/-- `inst[12:2]` in one piece. -/
theorem layout_bits11 : funct3 w ++ w.extractLsb' 2 11 ++ opField w = w := by
  simp (disch := decide) only [funct3, opField, extractLsb'_eq_self, extractLsb'_append_extractLsb'_eq_extractLsb']

/-- `inst[15:2]` in one piece. -/
theorem layout_bits14 : w.extractLsb' 2 14 ++ opField w = w := by
  simp (disch := decide) only [opField, extractLsb'_eq_self, extractLsb'_append_extractLsb'_eq_extractLsb']

end

/-- Each row: the word is the sequence of its fields, and the conditions give the fixed ones their values. -/
theorem DecodesAs.encode_eq {w : InstWord} {i : Instr} (h : DecodesAs w i) : encode i = w := by
  cases h with
  | addi4spn hop hf => simpa only [encode, hop, hf] using layout_addi4spn w
  | reservedAddi4spnImm0 hop hf himm => simpa only [encode, hop, hf, himm] using layout_ciw w
  | lw hop hf | sw hop hf => simpa only [encode, hop, hf] using layout_mem w
  | nop hop hf hrd himm | reservedAddi16spImm0 hop hf hrd himm =>
    have h := layout_ci w
    rw [hop, hf, hrd, himm] at h
    exact h
  | addi hop hf | li hop hf | lui hop hf => simpa only [encode, hop, hf] using layout_ci w
  | hintLiRd0 hop hf hrd | reservedLuiRd0 hop hf hrd =>
    have h := layout_ci w
    rw [hop, hf, hrd] at h
    exact h
  | jal hop hf => simpa only [encode, hop, hf] using layout_jal w
  | addi16sp hop hf hrd =>
    have h := layout_addi16sp w
    rw [hop, hf, hrd] at h
    exact h
  | srli hop hf hcb h12 | srai hop hf hcb h12 => simpa only [encode, hop, hf, hcb, h12] using layout_shift w
  | hintSrliShamt0 hop hf hcb h12 hsh | hintSraiShamt0 hop hf hcb h12 hsh =>
    simpa only [encode, hop, hf, hcb, h12, hsh] using layout_shift w
  | reservedShiftShamt5 k hop hf hcb h12 => simpa only [encode, hop, hf, hcb, h12] using layout_shift w
  | andi hop hf hcb => simpa only [encode, hop, hf, hcb] using layout_andi w
  | sub hop hf hcb h12 hca | xor hop hf hcb h12 hca =>
    have h := layout_ca w
    rw [hop, hf, hcb, h12, hca] at h
    exact h
  | undocQ1Ca1x hop hf hcb h12 h6 =>
    have h := layout_ca1x w
    rw [hop, hf, hcb, h12, h6] at h
    exact h
  | undocQ1F100111 hop hf hcb h12 =>
    have h := layout_bits8 w
    rw [hop, hf, hcb, h12] at h
    exact h
  | undocQ0F001 hop hf | undocQ0F011 hop hf | undocQ0F100 hop hf | undocQ0F101 hop hf | undocQ0F111 hop hf
  | undocQ1F101 hop hf | undocQ1F110 hop hf | undocQ1F111 hop hf =>
    simpa only [encode, hop, hf] using layout_bits11 w
  | undocQ2 hop | undocOp11 hop => simpa only [encode, hop] using layout_bits14 w

/-- Settles O7: each row of the decoder keeps the whole word. -/
theorem encodeOfDecode : Obligations.EncodeOfDecode :=
  fun w => (decodesAs_decode w).encode_eq

/-! ## Operands a word decodes to (R15, R80 to R86) -/

theorem append_eq_zero_iff {m n : Nat} {a : BitVec m} {b : BitVec n} : a ++ b = 0#(m + n) ↔ a = 0#m ∧ b = 0#n := by
  constructor
  · intro h
    have ha := congrArg (extractLsb' n m) h
    have hb := congrArg (extractLsb' 0 n) h
    rw [extractLsb'_append_eq_left, extractLsb'_zero] at ha
    rw [extractLsb'_append_eq_right, extractLsb'_zero] at hb
    exact ⟨ha, hb⟩
  · rintro ⟨rfl, rfl⟩
    exact zero_append_zero

/-- R80, R110: the immediate is zero exactly if `inst[12:5]` is. -/
theorem immAddi4spn_eq_zero_iff {w : InstWord} : immAddi4spn w = 0#10 ↔ w.extractLsb' 5 8 = 0#8 := by
  have hfield : w.extractLsb' 5 8 =
      w.extractLsb' 11 2 ++ w.extractLsb' 7 4 ++ w.extractLsb' 6 1 ++ w.extractLsb' 5 1 := by
    simp (disch := decide) only [extractLsb'_append_extractLsb'_eq_extractLsb']
  rw [hfield, immAddi4spn]
  iterate 7 rw [append_eq_zero_iff]
  tauto

/-- R85, R127: the immediate is zero exactly if `inst[12]` and `inst[6:2]` are. -/
theorem immAddi16sp_eq_zero_iff {w : InstWord} : immAddi16sp w = 0#10 ↔ imm6 w = 0#6 := by
  have hfield : imm6 w = w.extractLsb' 12 1 ++
      (w.extractLsb' 6 1 ++ w.extractLsb' 5 1 ++ w.extractLsb' 3 2 ++ w.extractLsb' 2 1) := by
    simp (disch := decide) only [imm6, extractLsb'_append_extractLsb'_eq_extractLsb']
  rw [hfield, immAddi16sp]
  iterate 9 rw [append_eq_zero_iff]
  tauto

theorem immAddi4spn_low (w : InstWord) : (immAddi4spn w).extractLsb' 0 2 = 0#2 := extractLsb'_append_eq_right

theorem immMem_low (w : InstWord) : (immMem w).extractLsb' 0 2 = 0#2 := extractLsb'_append_eq_right

theorem immJal_low (w : InstWord) : (immJal w).extractLsb' 0 1 = 0#1 := extractLsb'_append_eq_right

theorem immAddi16sp_low (w : InstWord) : (immAddi16sp w).extractLsb' 0 4 = 0#4 := extractLsb'_append_eq_right

theorem DecodesAs.wf {w : InstWord} {i : Instr} (h : DecodesAs w i) : i.wf = true := by
  cases h with
  | addi4spn hop hf himm =>
    have hne : immAddi4spn w ≠ 0#10 := fun h0 => himm (immAddi4spn_eq_zero_iff.1 h0)
    simp [Instr.wf, hne, immAddi4spn_low]
  | lw hop hf | sw hop hf => simp [Instr.wf, immMem_low]
  | addi hop hf hnop => simpa [Instr.wf, ← imp_iff_not_or] using hnop
  | jal hop hf => simp [Instr.wf, immJal_low]
  | li hop hf hrd => simp [Instr.wf, hrd]
  | lui hop hf hrd0 hrd2 => simp [Instr.wf, hrd0, hrd2]
  | addi16sp hop hf hrd himm =>
    have hne : immAddi16sp w ≠ 0#10 := fun h0 => himm (immAddi16sp_eq_zero_iff.1 h0)
    simp [Instr.wf, hne, immAddi16sp_low]
  | srli hop hf hcb h12 hsh | srai hop hf hcb h12 hsh => simp [Instr.wf, hsh]
  | _ => rfl

/-- Settles O8: the conditions on the way to each row are the constraints of its operands. -/
theorem decodeYieldsWellFormed : Obligations.DecodeYieldsWellFormed :=
  fun w => (decodesAs_decode w).wf

/-! ## The opcode table (R90 to R96) -/

theorem OpcodeRow.admits_iff {r : OpcodeRow} {w : InstWord} :
    r.admits w = true ↔ w &&& r.mask = r.pattern ∧ ∀ e ∈ r.exclude, w &&& e.1 ≠ e.2 := by
  simp [OpcodeRow.admits]

/-- A field that a mask covers is that of the pattern. -/
theorem field_eq_of_masked {w m p : InstWord} (h : w &&& m = p) (start len : Nat)
    (hm : m.extractLsb' start len = allOnes len) : w.extractLsb' start len = p.extractLsb' start len := by
  rw [← h, extractLsb'_and, hm, and_allOnes]

/-- Every instruction's word matches its row. -/
theorem encode_matches_row (i : Instr) : Laws.EncodesItsRow.Statement i := by
  cases i with
  | addi4spn => exact Laws.EncodesItsRow.addi4spn _ _
  | reservedAddi4spnImm0 => exact Laws.EncodesItsRow.reservedAddi4spnImm0 _
  | lw => exact Laws.EncodesItsRow.lw _ _ _
  | sw => exact Laws.EncodesItsRow.sw _ _ _
  | nop => exact Laws.EncodesItsRow.nop
  | addi => exact Laws.EncodesItsRow.addi _ _
  | jal => exact Laws.EncodesItsRow.jal _
  | li => exact Laws.EncodesItsRow.li _ _
  | hintLiRd0 => exact Laws.EncodesItsRow.hintLiRd0 _
  | lui => exact Laws.EncodesItsRow.lui _ _
  | reservedLuiRd0 => exact Laws.EncodesItsRow.reservedLuiRd0 _
  | addi16sp => exact Laws.EncodesItsRow.addi16sp _
  | reservedAddi16spImm0 => exact Laws.EncodesItsRow.reservedAddi16spImm0
  | srli => exact Laws.EncodesItsRow.srli _ _
  | hintSrliShamt0 => exact Laws.EncodesItsRow.hintSrliShamt0 _
  | srai => exact Laws.EncodesItsRow.srai _ _
  | hintSraiShamt0 => exact Laws.EncodesItsRow.hintSraiShamt0 _
  | reservedShiftShamt5 => exact Laws.EncodesItsRow.reservedShiftShamt5 _ _ _
  | andi => exact Laws.EncodesItsRow.andi _ _
  | sub => exact Laws.EncodesItsRow.sub _ _
  | xor => exact Laws.EncodesItsRow.xor _ _
  | undocQ0F001 => exact Laws.EncodesItsRow.undocQ0F001 _
  | undocQ0F011 => exact Laws.EncodesItsRow.undocQ0F011 _
  | undocQ0F100 => exact Laws.EncodesItsRow.undocQ0F100 _
  | undocQ0F101 => exact Laws.EncodesItsRow.undocQ0F101 _
  | undocQ0F111 => exact Laws.EncodesItsRow.undocQ0F111 _
  | undocQ1F101 => exact Laws.EncodesItsRow.undocQ1F101 _
  | undocQ1F110 => exact Laws.EncodesItsRow.undocQ1F110 _
  | undocQ1F111 => exact Laws.EncodesItsRow.undocQ1F111 _
  | undocQ1Ca1x => exact Laws.EncodesItsRow.undocQ1Ca1x _ _
  | undocQ1F100111 => exact Laws.EncodesItsRow.undocQ1F100111 _
  | undocQ2 => exact Laws.EncodesItsRow.undocQ2 _
  | undocOp11 => exact Laws.EncodesItsRow.undocOp11 _

/-! ### Rows are disjoint -/

/-- One of the row's exclusions takes out every word of the other row. -/
def OpcodeRow.excludesRow (a b : OpcodeRow) : Bool :=
  a.exclude.any fun e => b.mask &&& e.1 == e.1 && b.pattern &&& e.1 == e.2

theorem OpcodeRow.not_admits_of_excludesRow {a b : OpcodeRow} (hab : a.excludesRow b = true) {w : InstWord}
    (ha : a.admits w = true) : ¬ b.admits w = true := by
  intro hb
  obtain ⟨e, hmem, he⟩ := List.any_eq_true.1 hab
  obtain ⟨hmask, hpattern⟩ : b.mask &&& e.1 = e.1 ∧ b.pattern &&& e.1 = e.2 := by simpa using he
  have hexcluded : w &&& e.1 = e.2 :=
    calc w &&& e.1 = (w &&& b.mask) &&& e.1 := by rw [BitVec.and_assoc, hmask]
      _ = e.2 := by rw [(admits_iff.1 hb).1, hpattern]
  exact (admits_iff.1 ha).2 e hmem hexcluded

/-- The rows differ on a bit that both fix. -/
def OpcodeRow.differs (a b : OpcodeRow) : Bool := a.pattern &&& b.mask != b.pattern &&& a.mask

theorem OpcodeRow.not_admits_of_differs {a b : OpcodeRow} (hab : a.differs b = true) {w : InstWord}
    (ha : a.admits w = true) : ¬ b.admits w = true := by
  intro hb
  have hne : a.pattern &&& b.mask ≠ b.pattern &&& a.mask := by simpa [differs] using hab
  rw [← (admits_iff.1 ha).1, ← (admits_iff.1 hb).1] at hne
  exact hne (by rw [BitVec.and_assoc, BitVec.and_assoc, BitVec.and_comm a.mask])

/-- Each two rows of the table are disjoint, by a fixed bit or by an exclusion of the earlier or the later one. -/
def OpcodeRow.apart (a b : OpcodeRow) : Bool := a.differs b || a.excludesRow b || b.excludesRow a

**WORK INSTRUCTION**
Restate word for word the lines of the data above, starting at the line containing "simp [Instr.wf, hne, immAddi4spn_low]" and ending at the line containing "exact Laws.EncodesItsRow.hintSraiShamt0 _", both included, and nothing more.

**RESULT OF THE TASK**
    simp [Instr.wf, hne, immAddi4spn_low]
  | lw hop hf | sw hop hf => simp [Instr.wf, immMem_low]
  | addi hop hf hnop => simpa [Instr.wf, ← imp_iff_not_or] using hnop
  | jal hop hf => simp [Instr.wf, immJal_low]
  | li hop hf hrd => simp [Instr.wf, hrd]
  | lui hop hf hrd0 hrd2 => simp [Instr.wf, hrd0, hrd2]
  | addi16sp hop hf hrd himm =>
    have hne : immAddi16sp w ≠ 0#10 := fun h0 => himm (immAddi16sp_eq_zero_iff.1 h0)
    simp [Instr.wf, hne, immAddi16sp_low]
  | srli hop hf hcb h12 hsh | srai hop hf hcb h12 hsh => simp [Instr.wf, hsh]
  | _ => rfl

/-- Settles O8: the conditions on the way to each row are the constraints of its operands. -/
theorem decodeYieldsWellFormed : Obligations.DecodeYieldsWellFormed :=
  fun w => (decodesAs_decode w).wf

/-! ## The opcode table (R90 to R96) -/

theorem OpcodeRow.admits_iff {r : OpcodeRow} {w : InstWord} :
    r.admits w = true ↔ w &&& r.mask = r.pattern ∧ ∀ e ∈ r.exclude, w &&& e.1 ≠ e.2 := by
  simp [OpcodeRow.admits]

/-- A field that a mask covers is that of the pattern. -/
theorem field_eq_of_masked {w m p : InstWord} (h : w &&& m = p) (start len : Nat)
    (hm : m.extractLsb' start len = allOnes len) : w.extractLsb' start len = p.extractLsb' start len := by
  rw [← h, extractLsb'_and, hm, and_allOnes]

/-- Every instruction's word matches its row. -/
theorem encode_matches_row (i : Instr) : Laws.EncodesItsRow.Statement i := by
  cases i with
  | addi4spn => exact Laws.EncodesItsRow.addi4spn _ _
  | reservedAddi4spnImm0 => exact Laws.EncodesItsRow.reservedAddi4spnImm0 _
  | lw => exact Laws.EncodesItsRow.lw _ _ _
  | sw => exact Laws.EncodesItsRow.sw _ _ _
  | nop => exact Laws.EncodesItsRow.nop
  | addi => exact Laws.EncodesItsRow.addi _ _
  | jal => exact Laws.EncodesItsRow.jal _
  | li => exact Laws.EncodesItsRow.li _ _
  | hintLiRd0 => exact Laws.EncodesItsRow.hintLiRd0 _
  | lui => exact Laws.EncodesItsRow.lui _ _
  | reservedLuiRd0 => exact Laws.EncodesItsRow.reservedLuiRd0 _
  | addi16sp => exact Laws.EncodesItsRow.addi16sp _
  | reservedAddi16spImm0 => exact Laws.EncodesItsRow.reservedAddi16spImm0
  | srli => exact Laws.EncodesItsRow.srli _ _
  | hintSrliShamt0 => exact Laws.EncodesItsRow.hintSrliShamt0 _
  | srai => exact Laws.EncodesItsRow.srai _ _
  | hintSraiShamt0 => exact Laws.EncodesItsRow.hintSraiShamt0 _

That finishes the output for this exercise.